I read Human Sciences at Somerville, Oxford. I graduated in 1998, and then went on to do a PhD at Imperial College in Sociology of Science. I have spent the bulk of my career in the field of consumer insights and research.
What is your background? What made you decide to become an entrepreneur?
I moved to New York in 2007 with a UK-based qualitative research agency, ‘THINK Conservatory’. The aim was to start a North American operation for that business. In 2008 I had a major pivotal moment when the parent company of the agency I was working for went into administration. I was in a position where I had started a business, I had clients, I had employees, and I had also met the person who I would marry. I did not really want to go home, and I saw an opportunity to start something I really believed in. I was able to do a management buyout of that business and as a result became an entrepreneur overnight. About fifty per cent of my work has always been in the spirits space – and when I was not working in spirits I was spending a lot of time in more female-driven industries (beauty, fashion, personal care). I developed an expertise and interest in gender-related marketing, specifically in prioritising the female consumer experience in industries where they are not as well represented – such as the liquor industry.

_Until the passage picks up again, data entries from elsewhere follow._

/-- What a packet keeps of a lane (R355, R356): a shared lane is reserved for all of it that has not left the lane, an
escape lane holds the flits that are there. -/
def heldIn (r : FloeId) (port : Nat) (lane : Lane) (rest : Nat) : List Held → Nat
  | [] => 0
  | h :: l =>
    (if h.router == r && h.port == port && h.lane == lane then
      (match lane with
      | .shared => h.flits + (l.map fun x => x.flits).sum + rest
      | _ => h.flits)
    else 0) + heldIn r port lane rest l

/-- Flits that a lane holds or is reserved for. -/
def State.laneHeld (s : State) (r : FloeId) (port : Nat) (lane : Lane) : Nat :=
  (s.net.map fun q => heldIn r port lane q.rest q.chain).sum

/-! ### Addresses and ports -/

/-- Port n = 5d + j: its dimension j, its die d, whether its direction is +, its rail (R438). -/
def portDim (n : BitVec 5) : Nat := n.toNat % 5
def portDie (n : BitVec 5) : Nat := n.toNat / 5
def portPlus (n : BitVec 5) : Bool := portDie n / 2 == 0
def portRail (n : BitVec 5) : Bool := portDie n % 2 == 1

/-- The port of a dimension, direction and rail. -/
def portAt (dim : Nat) (plus rail : Bool) : BitVec 5 :=
  BitVec.ofNat 5 (5 * ((if plus then 0 else 2) + b2n rail) + dim)

/-- The partner of the same direction (R441). -/
def partner (n : BitVec 5) : BitVec 5 := portAt (portDim n) (portPlus n) (!portRail n)

/-- The router whose port A a fabric port sits behind (R415, R438). -/
def portFloe (n : BitVec 5) : FloeId := BitVec.ofNat 8 (portDie n * 64 + nthD 50 [2, 12, 21, 35, 50] (portDim n))

def allPorts : List (BitVec 5) := (List.range 20).map (BitVec.ofNat 5)

/-- The fabric port behind port A of a router, if one is (R415). -/
def fabricPortOf (r : FloeId) : Option (BitVec 5) := allPorts.find? fun n => portFloe n == r

def State.port (s : State) (n : BitVec 5) : Port := s.ports.look {} n.toNat

def State.mapPort (s : State) (n : BitVec 5) (f : Port → Port) : State :=
  { s with ports := s.ports.put n.toNat (f (s.port n)) }

/-- fstat (Table 23.5): two bits of status for each port. -/
def State.fstat (s : State) : W := mkW (allPorts.map fun n => ((s.port n).st.toNat, 2 * n.toNat))

def State.portUp (s : State) (n : BitVec 5) : Bool := (s.port n).st == 2
def State.portDown (s : State) (n : BitVec 5) : Bool := (s.port n).st == 3

/-- The home port of a rail as port n of the same direction carries it. -/
def railHome (n : BitVec 5) (rail : Bool) : BitVec 5 := if portRail n == rail then n else partner n

/-- The port that carries the rail whose home is h (R441). -/
def State.carrier (s : State) (h : BitVec 5) : BitVec 5 := if (s.port h).moved then partner h else h

def State.fretryBy (s : State) (n : Nat) : State := { s with fretry := BitVec.ofNat 32 (satAdd s.fretry.toNat n 32) }
def State.fdropOne (s : State) : State := { s with fdrop := BitVec.ofNat 32 (satAdd s.fdrop.toNat 1 32) }

/-- rdrop of a router counts one more (Table 16.4). -/
def State.rdropOne (s : State) (r : FloeId) : State :=
  s.mapFloe r fun f => { f with rdrop := BitVec.ofNat 32 (satAdd f.rdrop.toNat 1 32) }

/-! ### Frames (R439, R440) -/

/-- A frame without slots: control, NAK, RESYNC, its answer (Table 23.3). -/
def frame (ftype : Nat) (rail : Bool) (ack : BitVec 12) : Frame :=
  { ftype := ftype, rail := rail, seq := 0, ack := ack, cls := [], crcOk := true, slots := [], lanes := [], lost := none }

/-- The header of a frame (Table 23.3); NF counts the slots that the frame uses, one of a control or lost-module frame (log 30). -/
def frameHeader (f : Frame) : W :=
  let nf := if f.ftype = 1 || f.ftype = 5 then 1 else f.slots.length
  mkW ([(f.ftype % 16, 60), (nf % 8, 57), (b2n f.rail, 56), (if f.ftype = 0 then f.seq.toNat else 0, 44), (f.ack.toNat, 32)] ++
    ((List.range f.cls.length).zip f.cls).map fun e => (e.2 % 4, 24 + 2 * e.1))

/-- The network header of a packet that leaves by port n (R443, Table 23.4). -/
def lineHeader (n : BitVec 5) (pk : Packet) : W :=
  if pk.kind != 0 then netHeader pk
  else
    let sub := match pk.dst with | .core c => c.toNat % 8 | .port c => c.toNat % 8 | _ => 0
    mkW [(wf (netHeader pk) 54 10, 54), ((portFloe n).toNat, 46), (5, 43), (pk.dmod.toNat, 21), ((destFloe pk.dst).toNat, 13),
      (destPort pk.dst, 10), (sub, 7), (pk.rev.toNat, 2)]

/-- The bytes of a frame's slots on port n: of a data frame the flits that stand in them, `start` being the place in its packet
of the first; none where the manual gives the packet's contents no layout. -/
def slotBytes (n : BitVec 5) (f : Frame) (start : Nat) : Option (List Byte) :=
  match f.ftype with
  | 0 => f.slots.head?.bind fun e => (channelBytes e.1).map fun l =>
      ((leBytes 8 (lineHeader n e.1).toNat ++ l.drop 8).drop (64 * start)).take (64 * f.slots.length)
  | 1 => some (f.lanes.map (BitVec.ofNat 8))
  | 5 => some (leBytes 8 (match f.lost with | some (a, ttl) => mkW [(a.toNat, 45), (ttl.toNat, 39)] | none => 0).toNat)
  | _ => some []
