/-- A whole operand: rows of stored values, and the scales of its blocks along k. -/
def State.operandAll (s : State) (who : CoreId) (o : Operand) (rows cols : Nat) : Eng (List (List Nat) × List Nat) :=
  (if o.code = 15 then (s.engLeaf who (s.core who).xroot o.base).bind fun e t => .ok (if e.geom = 1 then 64 else 32) t
    else .ok 32 s : Eng Nat).bind fun geo s =>
  if o.code = 15 && o.half && geo = 32 then .bad (copyErr o.base 0) s
  else
    let cells := fun r => (List.range cols).map fun c => (r, c)
    (EngOf.all (fun t r => EngOf.all (fun t p => t.operandElem who o geo p) (cells r) t) (List.range rows) s).bind fun m t =>
      let scale := fun i => if o.isA then (nthD (0, 0) (nthD [] m 0) (32 * i)).2 else (nthD (0, 0) (nthD [] m (32 * i)) 0).2
      .ok (m.map fun r => r.map fun p => p.1,
        if o.code = 15 then (List.range (((if o.isA then cols else rows) + 31) / 32)).map scale else []) t

/-- TMMA_OPERANDS_READ (R272, R273): every operand is read, or the first failure found; then the post of
`tmma.sig`. A poisoned tile's step reads nothing and posts. -/
def execTmmaOperandsRead (c : CoreId) (s : State) : Out :=
  .next (match (s.core c).mrun with
    | some run =>
      match run.op.kind with
      | .mma m =>
        let who := run.op.org.core
        let keep := fun (t : State) (r : TileRun) =>
          let t1 := t.mapCore c fun x => { x with mrun := some { r with gotten := true } }
          match m.sig with | some n => t1.postFsem (floeOf c) n 1 | none => t1
        if run.gotten || !s.acquired run.op.org (wb m.x6 63) (wf m.x6 60 3) then s
        else if ((s.core c).tile run.op.tile).poison then keep s run
        else
          let kpl := wf m.x6 12 4
          let oa : Operand := ⟨m.a, wf m.x6 16 16, wf m.x6 4 4, kpl, wb m.x6 58, true⟩
          let ob : Operand := ⟨m.b, wf m.x6 32 16, wf m.x6 8 4, kpl, wb m.x6 59, false⟩
          match (s.operandAll who oa m.rows m.deep).bind fun a t => (t.operandAll who ob m.deep m.cols).bind fun b t => .ok (a, b) t with
          | .held m => s.waitFor m
          | .bad f t => keep t { run with fail := some f }
          | .ok (a, b) t => keep t { run with opsA := a.1, opsB := b.1, scaleA := a.2, scaleB := b.2 }
      | _ => s
    | none => s)

/-! ### Accumulation (R57 to R60) -/

/-- Consecutive groups of n. -/
def groupsOf {α : Type} (n : Nat) : Nat → List α → List (List α)
  | 0, _ => []
  | _, [] => []
  | fuel + 1, l => l.take n :: groupsOf n fuel (l.drop n)

/-- The product of a group sum and two scales as a value: none when invalid (R39, R45, R60). -/
def scaledSum (g : Int) (a b : Val) : Option Val :=
  let neg := (decide (g < 0) != a.sign) != b.sign
  if a.isInf || b.isInf then (if g = 0 || a.isZero || b.isZero then none else some (.inf neg))
  else match a, b with
    | .fin _ m e, .fin _ n h => some (.fin neg (g.natAbs * m * n) (e + h))
    | _, _ => some (.fin neg 0 0)

/-- One group of integer products added into a tile element (R60): the element, exceptions, saturation. -/
def addGroup (fmt : BitVec 2) (rm c : Nat) (g : Int) (sa sb : Option Nat) : Nat × BitVec 5 × Bool :=
  if fmt = 1 then
    let x := intOf 32 true c + g
    let y := clampInt 32 true x
    (bitsOf 32 y, 0, y != x)
  else
    let one : Val := .fin false 1 0
    let va := (sa.map f16.decode).getD one
    let vb := (sb.map f16.decode).getD one
    let vc := f32.decode c
    match f32.propagate [vc, va, vb], scaledSum g va vb with
    | some r, some _ => (r.v, r.f, false)
    | some r, none => (r.v, r.f ||| xNV, false)
    | none, none => (f32.dnan, xNV, false)
    | none, some p =>
      let r := f32.fused rm [vc, va, vb] [] [vc, p]
      (r.v, r.f, false)

/-- Accumulate (R57 to R60): element c with products of a and b in increasing k. -/
def accumulate (fmt : BitVec 2) (rm af bf c : Nat) (a b : List Nat) (sa sb : List Nat) : Nat × BitVec 5 × Bool :=
  let ab := a.zip b
  if af = 1 || af = 2 then
    let r := ab.foldl (fun (r : Nat × BitVec 5) p =>
      let v := (codeFmt af).fma rm false false p.1 p.2 r.1
      (v.v, r.2 ||| v.f)) (c, 0)
    (r.1, r.2, false)
  else if codeIsFloat af then
    let r := (groupsOf (if af ≤ 4 then 4 else 16) 64 ab).foldl (fun (r : Nat × BitVec 5) g =>
      let as := g.map fun p => (codeFmt af).decode p.1
      let bs := g.map fun p => (codeFmt bf).decode p.2
      let vc := f32.decode r.1
      let v := f32.fused rm (vc :: as ++ bs) (as.zip bs) [vc]
      (v.v, r.2 ||| v.f)) (c, 0)
    (r.1, r.2, false)
  else
    let gs := groupsOf 16 64 ab
    ((List.range gs.length).zip gs).foldl (fun (r : Nat × BitVec 5 × Bool) (p : Nat × List (Nat × Nat)) =>
      let sum : Int := p.2.foldl (fun (t : Int) q =>
        t + intOf (codeInt af).1 (codeInt af).2 q.1 * intOf (codeInt bf).1 (codeInt bf).2 q.2) 0
      let v := addGroup fmt rm r.1 sum sa[p.1 / 2]? sb[p.1 / 2]?
      (v.1, r.2.1 ||| v.2.1, r.2.2 || v.2.2)) (c, 0, false)

/-- A step applied to the tile (R272): every element from its old value; the exceptions, and saturation. Errors corrected in what
it reads are counted (R184). -/
def State.tileStep (s : State) (c : CoreId) (t : BitVec 6) (m : MmaArgs) (run : TileRun) : State × BitVec 5 × Bool :=
  let fmt := ((s.core c).tile t).fmt
  let cells := (List.range m.rows).flatMap fun i => (List.range m.cols).map fun j => (i, j)
  cells.foldl (fun (r : State × BitVec 5 × Bool) p =>
    let k := s.tileKey c t fmt p.1 p.2
    let v := accumulate fmt m.rm (wf m.x6 4 4) (wf m.x6 8 4) (s.rd k (tileSize fmt)) (nthD [] run.opsA p.1)
      (run.opsB.map fun row => nthD 0 row p.2) run.scaleA run.scaleB
    ((r.1.correct c k (tileSize fmt)).wrN k (tileSize fmt) v.1, r.2.1 ||| v.2.1, r.2.2 || v.2.2)) (s, 0, false)

/-- TMMA_STEP_COMPLETE (R272, R48): the tile changes as one action; a poisoned tile's step is skipped (R273). -/
def execTmmaStepComplete (c : CoreId) (s : State) : Out :=
  .next (match (s.core c).mrun with
    | some run =>
      match run.op.kind with
      | .mma m =>
        if !run.gotten || run.fail.isSome then s
        else
          let s1 := s.freeEngine c
          if ((s.core c).tile run.op.tile).poison then s1.tileDone c run.op none
          else
            let (t, f, sat) := s1.tileStep c run.op.tile m run
            ((t.mapTile c run.op.tile fun i => { i with sat := i.sat || sat }).orFlags run.op.org.core run.op.org.ctx f).tileDone
              c run.op none
      | _ => s
    | none => s)

/-- DETAIL of a tile fault (R273). -/
def tileDetail (t : BitVec 6) (extra : Nat) : Nat := 0x800 + t.toNat + extra

/-- TMMA_OPERAND_FAILURE (R273): the tile is poisoned, and the fault deferred. -/
def execTmmaOperandFailure (c : CoreId) (s : State) : Out :=
  .next (match (s.core c).mrun with
    | some run =>
      match run.fail with
      | some f =>
        ((s.freeEngine c).mapTile c run.op.tile fun i => { i with poison := true }).tileDone c run.op
          (some (f.cause, tileDetail run.op.tile f.detail, f.addr))
      | none => s
    | none => s)

/-! ### Drains (R274, R275) -/

/-- A drain's rows, converted, and the exceptions (R275). -/
def State.drainRows (s : State) (c : CoreId) (t : BitVec 6) (d : DrainArgs) : List (List Byte) × BitVec 5 :=
  let fmt := ((s.core c).tile t).fmt
  let df := wf d.x3 8 4
  let cell := fun r k => convCode (tileCode fmt) df d.rm (wb d.x3 15) (s.rd (s.tileKey c t fmt r k) (tileSize fmt))
  ((List.range d.rows).map fun r => (List.range d.cols).flatMap fun k => leBytes (fmtSize df) (cell r k).1,
   (List.range d.rows).foldl (fun f r => (List.range d.cols).foldl (fun f k => f ||| (cell r k).2) f) 0)

/-- The errors corrected as a drain reads its tile are counted (R184). -/
def State.drainRead (s : State) (c : CoreId) (t : BitVec 6) (d : DrainArgs) : State :=
  let fmt := ((s.core c).tile t).fmt
  (List.range d.rows).foldl (fun u r => u.correct c (s.tileKey c t fmt r 0) (d.cols * tileSize fmt)) s

/-- A drain goes in packets of at most 512 bytes of rows (R354); one without rows in one packet. -/
def drainPackets (d : DrainPkt) : List DrainPkt :=
  let per := Nat.max 1 (512 / Nat.max 1 (nthD [] d.rows 0).length)
  let n := d.rows.length
  let ps := groupsOf per (n + 1) d.rows
  if ps.isEmpty then [{ d with first := 0, total := 0 }]
  else ((List.range ps.length).zip ps).map fun e => { d with rows := e.2, first := e.1 * per, total := n }

/-- A drain leaves in its packets. -/
def State.sendDrain (s : State) (c : CoreId) (d : DrainPkt) : State :=
  (drainPackets d).foldl (fun s k =>
    s.sendCore c (.port d.target) false (k.rows.foldl (fun n r => n + r.length) 0) (.rows k)) s

/-- A drain that ends without reaching its target returns its endpoint's request. -/
def State.unask (s : State) (c : CoreId) (e : Option (EpId × BitVec 16)) : State :=
  match e with
  | some (e, _) => s.mapEpAt c e Endpoint.endCredit
  | none => s

/-- TDRAIN_TILE_READ (R275): the tile is read and the engine free; a poisoned tile is not drained. One whose endpoint is bound no
more has failed already (R432). -/
def execTdrainTileRead (c : CoreId) (s : State) : Out :=
  .next (match (s.core c).mrun with
    | some run =>
      match run.op.kind with
      | .drain d =>
        let s1 := s.freeEngine c
        let t := run.op.tile
        if d.ep.any fun p => !s.bears c p.1 p.2 then s1
        else if ((s.core c).tile t).poison then (s1.unask c d.ep).tileDone c run.op (some (cCOPYERR, tileDetail t 0, 0))
        else
          let (rows, f) := s.drainRows c t d
          let pk : DrainPkt := ⟨run.op.org, c, d.ep, t, d.target, d.off, wf d.x3 16 16, rows, f, d.wake, run.op.task, 0, rows.length⟩
          ((s1.drainRead c t d).mapCore c fun x => { x with drains := x.drains ++ [run.op] }).sendDrain c pk
      | _ => s
    | none => s)

/-- Bytes from the first to the last byte of a drain (R275). -/
def drainSpan (d : DrainPkt) : Nat := (d.rows.length - 1) * d.ldd + (nthD [] d.rows 0).length

/-- A packet of the same drain that has reached the same port. -/
def drainPart (pk : Packet) (d : DrainPkt) (q : Packet) : Bool :=
  q.place == .arrived && q.dst == pk.dst &&
    match q.body with
    | .rows k => k.org == d.org && k.src == d.src && k.tile == d.tile && k.task == d.task && k.ep == d.ep
    | _ => false

/-- The rows of a drain, in order, once all of its packets have come (R275). -/
def State.drainWhole (s : State) (pk : Packet) (d : DrainPkt) : Option (List (List Byte)) :=
  let parts := s.net.filterMap fun q => if drainPart pk d q then (match q.body with | .rows k => some k | _ => none) else none
  if (parts.map fun k => k.rows.length).sum < d.total then none
  else some ((List.range d.total).flatMap fun i => ((parts.find? fun k => k.first == i).map fun k => k.rows).getD [])

/-- DRAIN_ROWS_ARRIVAL (R275): once every packet of the drain has come its span is checked, the rows written, the wake taken by
the dispenser, and the drain acknowledged, on a channel by a credit (R198). Rows of an endpoint bound no more are not written
(R432). -/
def execDrainRowsArrival (p : Nat) (s : State) : Out :=
  .next (match s.arrived p with
    | none => s
    | some pk =>
      match pk.dst, pk.body with
      | .port c, .rows d0 =>
        match s.drainWhole pk d0 with
        | none => s
        | some rows =>
        let d := { d0 with rows := rows }
        let n := drainSpan d
        let ok := pk.parked || s.granted c 61 d.src d.off n
        if ok && s.held c d.off n true then
          { s with net := s.net.map fun q => if drainPart pk d q then { q with parked := true } else q }
        else
          let s0 : State := { s with net := s.net.filter fun q => !drainPart pk d q }
          let s1 := match d.ep with | some (e, g) => s0.hwTakes d.src e g | none => s0
          let back := fun (v : Verdict) => Body.rowsAck { d with rows := [], wake := none } v
          let reply := fun (t : State) (v : Verdict) =>
            match d.ep with
            | some (e, g) => t.hwReply (floeOf c) 0 d.src e g false 0 (back v) c
            | none => t.send (floeOf c) (.core d.src) none 0 (back v) none c
          let items := (List.range d.rows.length).zip d.rows
          let at_ := fun (i : Nat) => poolKey c (d.off + i * d.ldd)
          if !ok then reply (s1.nack c) .nack
          else if d.ep.any fun p => !s1.bears d.src p.1 p.2 then reply s1 .ok
          else if items.any fun (i, r) => (at_ i + r.length) % 8 != 0 && (s.badIn (at_ i) r.length).isSome then
            reply s1 (.dataErr (BitVec.ofNat 64 d.off))
          else
            let t := items.foldl (fun t (i, r) => t.wr (at_ i) r) s1
            reply (match d.wake with
              | some l => t.enqueue (floeOf c) ⟨l, none, .quiet⟩
              | none => t) .ok
      | _, _ => s)

/-- A drain finishes at its core; its flags enter the issuer's `fst`. -/
def State.drainEnd (s : State) (c : CoreId) (d : DrainPkt) (v : Verdict) : State :=
  match (s.core c).drains.find? fun (o : TileOp) => o.org == d.org && o.tile == d.tile && o.task == d.task with
  | none => s
  | some o =>
    (((s.mapCore c fun x => { x with drains := x.drains.erase o }).orFlags o.org.core o.org.ctx d.flags)).tileDone c o (match v with
      | .ok => none
      | .nack => some (cNACK, tileDetail d.tile 0, BitVec.ofNat 64 d.off)
      | .dataErr a => some (cDATAERR, tileDetail d.tile 0, a))

/-- DRAIN_ACK_ARRIVAL (R275): on the drain's channel, or on the scheduler's own path. -/
def execDrainAckArrival (p : Nat) (s : State) : Out :=
  match s.atUnit p with
  | some (.core c, .rowsAck d v) => .next ((s.takePacket p).drainEnd c d v)
  | _ => s.replyArrival p (fun b => match b with | .rowsAck _ _ => true | _ => false) fun c _ b s =>
      match b with
      | .rowsAck d v => some (s.drainEnd c d v)
      | _ => none

end Sys2Proof.Machine
end

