-- ==== Sys2Proof/Machine/Package.lean ====
section
/-! DEFINITION. The module: controller and walker faults, configuration images, key slots, attestation, launch, reset,
alarms, the host endpoint, management registers (R398, R415 to R430, R454). -/

namespace Sys2Proof.Machine

/-! ### Faults of controllers and walkers (R398) -/

/-- A controller faults: the module fails (R398, R427, Table 21.8). -/
def State.ctrlFault (s : State) (m : BitVec 5) : State := s.fail 1 4 (coreAt (ctrlFloe m) 0)

/-- INTERFACE_TRAINING_LOSS (R398). -/
def execInterfaceTrainingLoss (m : BitVec 5) (s : State) : Out := .next (s.ctrlFault m)

/-- FORWARDING_LANE_TIMEOUT (R398). -/
def execForwardingLaneTimeout (m : BitVec 5) (s : State) : Out := .next (s.ctrlFault m)

/-- WALKER_STATE_ERROR (R398). -/
def execWalkerStateError (die : BitVec 2) (s : State) : Out :=
  .next (s.fail 1 5 (coreAt (BitVec.ofNat 8 (die.toNat * 64)) 0))

/-! ### Alarms (R426, Table 21.7) -/

/-- The module as a whole (Table 21.8): D0.F32, core 0. -/
def moduleLoc : CoreId := 0x100

/-- The action of apol for a cause. -/
def State.action (s : State) (cause : Nat) : Nat := wf s.apol (2 * cause) 2

/-- ZEROISE (R426). -/
def State.zeroise (s : State) : State := { s with keys := [], ctrlKeys := [], keyWrites := [] }

/-- A halting alarm fails the module (R427), once for all the alarms of one clock cycle, which act together (R426). -/
def State.haltAlarm (s : State) : State :=
  if s.failing = some true then s else { s.fail 2 6 moduleLoc with failing := if s.failed then s.failing.map fun _ => true else some true }

/-- An alarm (R426): alog and MSI-X vector 0, then what apol says: log, halt, or halt and zeroise. While the loader writes
an image it halts whatever apol says. The host endpoint of a module that has failed has stopped (R427). -/
def State.alarm (s : State) (cause : Nat) : State :=
  let s1 : State :=
    { s with
      alog := s.alog ||| (1#6 <<< cause)
      hostOut := if s.failed && s.failing.isNone then s.hostOut else s.hostOut ++ [.msix 0] }
  match s.action cause with
  | 1 => s1.haltAlarm
  | 2 => s1.zeroise.haltAlarm
  | _ => if s.loading then s1.haltAlarm else s1

def execTamperDetector (s : State) : Out := .next (s.alarm 0)
def execVoltageDetector (s : State) : Out := .next (s.alarm 1)
def execClockDetector (s : State) : Out := .next (s.alarm 2)
def execFaultInjectionDetector (s : State) : Out := .next (s.alarm 3)

/-- POWER_THERMAL_TRIP (R427, R429). -/
def execPowerThermalTrip (s : State) : Out := .next (s.fail 3 6 moduleLoc)

/-! ### Configuration images (R423, R424) -/

/-- What the security controller answers to a command (R424, R425). -/
def State.status (s : State) (cmd st : Nat) : State := { s with hostOut := s.hostOut ++ [.status cmd st] }

def Image.dword (i : Image) (n : Nat) : W := nthD 0 i.header n
def imageType (i : Image) : Nat := wf (Image.dword i 0) 40 8
def imageKey (i : Image) : Nat := wf (Image.dword i 3) 0 1
def imageRollback (i : Image) : Nat := wf (Image.dword i 2) 0 32
def imageTarget (i : Image) : CoreId := (Image.dword i 1).extractLsb' 37 11

/-- What the body's bytes hold (Table 21.6, log 47). -/
def imageBody (i : Image) : Option ImageBody := Config.imageBody (imageType i) i.bytes

/-- TYPE of a body (Table 21.6). -/
def bodyType : ImageBody → Nat
  | .firmware _ => 1
  | .protocols _ => 2
  | .streams _ => 3
  | .routing _ => 4
  | .launchWords _ _ _ _ _ _ _ => 5
  | .policy _ => 6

I remember being a student in Somerville and a guy asking me what I wanted to drink. As a joke I would order a taboo and coke and then hide so it would look like he was ordering it for himself – which left him looking embarrassed. Why was it embarrassing to order something that was clearly more of a female-focused spirit? Women are just not taken seriously as drinkers.
I came to the conclusion that the marketing of spirits to women just has not been done well – and that is because there have not been enough women behind the wheel in the creation, marketing and selling of hard liquor. Starting Pomp & Whimsy was all about what it would look like if we created something that was about women, for women, by women, but was not exclusive to women.
When I was given the opportunity to become a business owner, I saw it as an opportunity to start something that had meaning to me. Something that creates a connection with other people. I wanted to prove that I was right, and make a lot of money doing it, and to reinvest that money back into female founders. That is my whole motivation.
What is your definition of entrepreneurship?
Taking a risk and willing to see that through. Putting everything into it – putting everything on the line to make a dream come to life.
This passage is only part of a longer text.